* **EXERCISE PROMPT**: Give the number of lines in the records below that hold "filled"; nothing else is needed.
AVAILABLE DATA: Begin
/-- Bytes written from a byte address on, word by word (R376, R377); bad: they come poisoned (R379). -/
def MemUnit.writeData (rf : RegFile) (m agent addr : Nat) (bytes : List Byte) (bad : Bool) (u : MemUnit) : MemUnit :=
  let w0 := addr / 8
  let n := (addr % 8 + bytes.length + 7) / 8
  (List.range n).foldl (fun (u : MemUnit) k =>
    u.writeWordBytes rf m agent (w0 + k)
      ((List.range 8).map (fun i => if 8 * k + i < addr % 8 then none else bytes[8 * k + i - addr % 8]?)) bad) u

/-- Sound bytes written from a byte address on. -/
def MemUnit.writeBytes (rf : RegFile) (m agent addr : Nat) (bytes : List Byte) (u : MemUnit) : MemUnit :=
  u.writeData rf m agent addr bytes false

/-- A consumption of poison (R380, R381). -/
def MemUnit.consume (agent addr : Nat) (u : MemUnit) : MemUnit :=
  { u with newUe := u.newUe + 1, consumed := satInc 16 u.consumed,
           used := if u.used.any (fun c => c.agent = agent)
             then u.used.map (fun c => if c.agent = agent then { c with count := c.count + 1 } else c)
             else u.used ++ [⟨agent, addr, 1⟩] }

/-- A read by a consumer (R380). -/
def MemUnit.use (rf : RegFile) (m agent w : Nat) (u : MemUnit) : MemUnit × MemRead :=
  let r := u.read rf m agent w
  (if r.2.bad then r.1.consume agent (8 * w) else r.1, r.2)

/-- Words read in turn without consumption: the unit, data with their marks. -/
def MemUnit.readWords (rf : RegFile) (m agent w n : Nat) (u : MemUnit) : MemUnit × List (DWord × Bool) :=
  (List.range n).foldl (fun (a : MemUnit × List (DWord × Bool)) k =>
    let r := a.1.read rf m agent (w + k)
    (r.1, a.2 ++ [(r.2.data, r.2.bad)])) (u, [])

/-- Words read in turn by a consumer. -/
def MemUnit.useWords (rf : RegFile) (m agent w n : Nat) (u : MemUnit) : MemUnit × List (DWord × Bool) :=
  (List.range n).foldl (fun (a : MemUnit × List (DWord × Bool)) k =>
    let r := a.1.use rf m agent (w + k)
    (r.1, a.2 ++ [(r.2.data, r.2.bad)])) (u, [])

/-- Words written in turn as copies. -/
def MemUnit.writeWords (m agent w : Nat) (l : List (DWord × Bool)) (u : MemUnit) : MemUnit :=
  (l.foldl (fun (a : MemUnit × Nat) x => (a.1.writeCopy m agent a.2 x.1 x.2, a.2 + 1)) (u, w)).1

/-- The bytes of words. -/
def wordBytes (l : List (DWord × Bool)) : List Byte := l.flatMap (fun x => leBytes 8 x.1.toNat)

/-- Words of eight bytes from bytes; the last one filled with zeros. -/
def bytesWords : Nat → List Byte → List DWord
  | 0, _ => []
  | n + 1, l => BitVec.ofNat 64 (ofLe (l.take 8)) :: bytesWords n (l.drop 8)

/-- The words of word numbers a (included) to b (excluded) that are listed. -/
def Memory.listed (m : Memory) (a b : Nat) : List (Nat × MemWord) :=
  m.cells.filter (fun c => decide (a ≤ c.1) && decide (c.1 < b))

/-- Size of the overlap of two ranges. -/
def overlap (a b c d : Nat) : Nat := min b d - max a c

/-- Word numbers of a range whose background is never written. -/
def Memory.bareWords (m : Memory) (a b : Nat) : Nat :=
  if m.filled then 0
  else (b - a) - (if m.armDefault then overlap a b 0x80000 0x82000 else 0) - (if m.tblDefault then overlap a b 0x82000 0x82400 else 0)

/-- One word of a sluice pass (R383). -/
def MemUnit.sluiceWord (rf : RegFile) (m w : Nat) (u : MemUnit) : MemUnit :=
  let r := u.read rf m 13 w
  let v := r.1
  let s := v.sl
  match r.2.cls with
  | .unwritten => { v with sl := { s with unwritten := s.unwritten + 1 } }
  | .clean => v
  | .ce => { v with sl := { s with ce := s.ce + 1 } }
  | .poison => { v with sl := { s with poisoned := s.poisoned + 1 } }
  | .ue => { v with sl := { s with ue := s.ue + 1,
                                   firstUe := if s.firstUe = 0xFFFFFFFF ∨ 8 * w < s.firstUe then 8 * w else s.firstUe,
                                   lastUe := if s.lastUe = 0xFFFFFFFF ∨ s.lastUe < 8 * w then 8 * w else s.lastUe } }

/-- Words a pass reads per tick (R384). -/
def sluiceRate (m : Nat) : Nat := if m = 0 then 4096 else 512

/-- The next n words of a pass: listed words one by one, the others by their background (R383, R384). -/
def MemUnit.sluiceSpan (rf : RegFile) (m n : Nat) (u : MemUnit) : MemUnit :=
  let a := u.sl.pos / 8
  let b := min (a + n) (u.sl.hi / 8 + 1)
  let l := u.store.listed a b
  let bare := u.store.bareWords a b - (l.filter (fun c => decide (u.store.background c.1 = .unwritten))).length
  let u := l.foldl (fun (u : MemUnit) c => u.sluiceWord rf m c.1) u
  let s := u.sl
  { u with sl := { s with words := s.words + (b - a), unwritten := s.unwritten + bare, pos := 8 * b,
                          ended := decide (u.sl.hi / 8 < b) } }

/-- The words of one tick of a pass. -/
def MemUnit.sluiceRun (rf : RegFile) (m : Nat) (u : MemUnit) : MemUnit := u.sluiceSpan rf m (sluiceRate m)

/-- A pass starts (R384): source 0 port A, 1 port B, 2 patrol. -/
def MemUnit.startPass (source lo hi : Nat) (job : Option Job) (u : MemUnit) : MemUnit :=
  { u with activity := if source = 2 then .patrol else .hostPass,
           sl := ⟨true, source, 0, lo, hi, 0, 0, 0, 0, 0, 0xFFFFFFFF, 0xFFFFFFFF, false, job⟩,
           patrolAge := if source = 2 then 0 else u.patrolAge, patrolDue := if source = 2 then false else u.patrolDue }

/-- A patrol starts over the whole memory (R385), if no activity holds it; else it stays due. -/
def MemUnit.startPatrol (m : Nat) (u : MemUnit) : MemUnit :=
  if u.activity = .none then u.startPass 2 0 (8 * memWords m - 8) none else { u with patrolDue := true }

/-- RESULT of a SLUICE (R389). -/
def Sluice.result (s : Sluice) : Nat := 65536 * min s.ce 65535 + min s.ue 65535

/-- A pass ends: 0 complete, 1 stopped, 2 timed out (R384, R389). -/
def MemUnit.endPass (m outcome : Nat) (u : MemUnit) : MemUnit × List Finish :=
  let s := u.sl
  (({ u with activity := .none, sl := { s with running := false, outcome := outcome, ended := false, job := none } } : MemUnit).say
      0x0E04 (p1 m ++ p1 s.source ++ p1 outcome ++ p4 (s.ce : Nat) ++ p4 (s.ue : Nat) ++ p4 (s.firstUe : Nat)),
   match s.job with
   | none => []
   | some j => [⟨j, if outcome = 0 then 0 else if outcome = 1 then 5 else 4, s.result⟩])

/-- The pass that has read its last word completes (R384). -/
def MemUnit.passDone (m : Nat) (u : MemUnit) : MemUnit × List Finish :=
  if u.sl.running ∧ u.sl.ended then u.endPass m 0 else (u, [])

/-- A running pass reads its last word and completes (R384). -/
def MemUnit.sluiceDone (rf : RegFile) (m : Nat) (u : MemUnit) : MemUnit × List Finish :=
  if u.sl.running then (u.sluiceSpan rf m (memWords m)).endPass m 0 else (u, [])

/-- The weir leaks (R387). -/
def MemUnit.leak (u : MemUnit) : MemUnit := { u with weirLevel := u.weirLevel - 1, weirAge := 0 }

/-- One tick of a memory's weir, patrol and pass, in stage 11 before its commands are judged (R384, R385, R387). -/
def MemUnit.tick (rf : RegFile) (m : Nat) (u : MemUnit) : MemUnit × List Finish :=
  let age := u.weirAge + 1
  let u := if 20 * max (rf.MEM_M_WEIR_LEAK_MS m) 1 ≤ age then u.leak else { u with weirAge := age }
  let u : MemUnit := { u with patrolAge := u.patrolAge + 1 }
  let per := rf.MEM_M_PATROL_PERIOD m
  let due := decide (per ≠ 0) && (u.patrolDue || decide (20000 * per ≤ u.patrolAge))
  if due ∧ u.activity = .none then (u.startPatrol m, [])
  else if u.sl.running then
    let u : MemUnit := { u with patrolDue := due }
    if u.sl.ended then u.passDone m else (u.sluiceRun rf m, [])
  else ({ u with patrolDue := due }, [])

/-- The flip mask of a memory's registers (R386). -/
def flipMask (rf : RegFile) (m : Nat) : Nat :=
  rf.MEM_M_FLIP0_MASK m + 4294967296 * rf.MEM_M_FLIP1_MASK m + 18446744073709551616 * (rf.MEM_M_FLIP2_MASK m % 65536)
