-- ==== Sys2Proof/Machine/State.lean ====
section
/-! DEFINITION. The state of the HX2480: every register, queue, counter, mode, memory and pin the spec gives it, as plain data; the
faults and refusals; the state after reset. -/

namespace Sys2Proof.Machine

/-- Why a step stops with a fault. -/
inductive Fault where
  /-- A command names an object the chip does not have: a portal above 7, a leaf above 15, a step above 7, a die above 3, a bank above 3,
  an axis above 23, a channel above 47, a field input above 63 or another index outside its kind (R6, R16, R267, R293). Raised by every
  meaning that takes an index. Safe: the hardware has no such command. -/
  | noSuchObject
  deriving DecidableEq, Repr

/-- Why a step refuses a command. -/
inductive Refusal where
  /-- The command has no meaning in the model yet. Raised by Dispatch only. Safe. -/
  | notModelled (mnemonic : String)
  deriving DecidableEq, Repr

/-- One leaf: feedback, obstacle detector, drive. -/
structure Leaf where
  fbk   : LeafFbk
  obs   : LeafObs
  drive : LeafDrive
  deriving DecidableEq, Repr, Inhabited

/-- A leaf after reset. -/
def Leaf.reset : Leaf := ⟨.reset, .reset, .reset⟩

/-- The whole device. -/
structure State where
  /-- commands that wait, first in first out -/
  pending : List Instr
  /-- free values drawn so far (the model's own field, log 4) -/
  freeCount : Nat
  /-- what has left the block, newest first (the model's own record, log 5); no step reads it -/
  out     : List OutMsg
  /-- words of the writable registers of the setup space (R10) -/
  regs    : RegFile
  boot    : Boot
  time    : Time
  cfg     : Cfg
  links   : Links
  seq     : Seq
  ilk     : Ilk
  /-- the switch die and the field die -/
  sw      : SwitchDie
  field   : FieldDie
  /-- what the core die holds of them -/
  lsw     : Lsw
  fio     : Fio
  leaves  : Vector Leaf 16
  encs    : Vector EncFbk 8
  steps   : Vector StepDrive 8
  moves   : Vector Move 24
  dies    : Vector BridgeDie 4
  /-- power scale in 1/1000000 and power of the last window in W (R174) -/
  pwrScale : Nat
  pwrNow  : Nat
  /-- ticks without a power limit, to 20 000 (R174) -/
  pwrQuiet : Nat
  pat     : Pat
  cans    : Vector CanCtl 4
  hif     : Hif
  /-- memory 0, the core SRAM, and memory 1, the record die (R36) -/
  mem0    : MemUnit
  mem1    : MemUnit
  recd    : Rec
  deriving DecidableEq, Repr, Inhabited

/-- An empty memory: memory 0 before its fill, memory 1 with a blank record die (log 3). -/
def Memory.blank : Memory := ⟨false, false, false, []⟩

/-- The device held in device reset, before the first RESET_RELEASE (R431, R437). -/
def State.reset : State :=
  { pending := [], freeCount := 0, out := [], regs := .reset, boot := .reset, time := .reset, cfg := .reset, links := .reset,
    seq := .reset, ilk := .reset, sw := .reset, field := .reset, lsw := .reset, fio := .reset,
    leaves := Vector.replicate 16 .reset, encs := Vector.replicate 8 .reset, steps := Vector.replicate 8 .reset,
    moves := Vector.replicate 24 .reset, dies := Vector.replicate 4 .reset, pwrScale := 1000000, pwrNow := 0, pwrQuiet := 20000, pat := .reset,
    cans := Vector.replicate 4 .reset, hif := .reset, mem0 := .reset .blank, mem1 := .reset .blank, recd := .reset }

end Sys2Proof.Machine
end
AVAILABLE DATA: End
* **ANSWER FOR THE TASK**: 2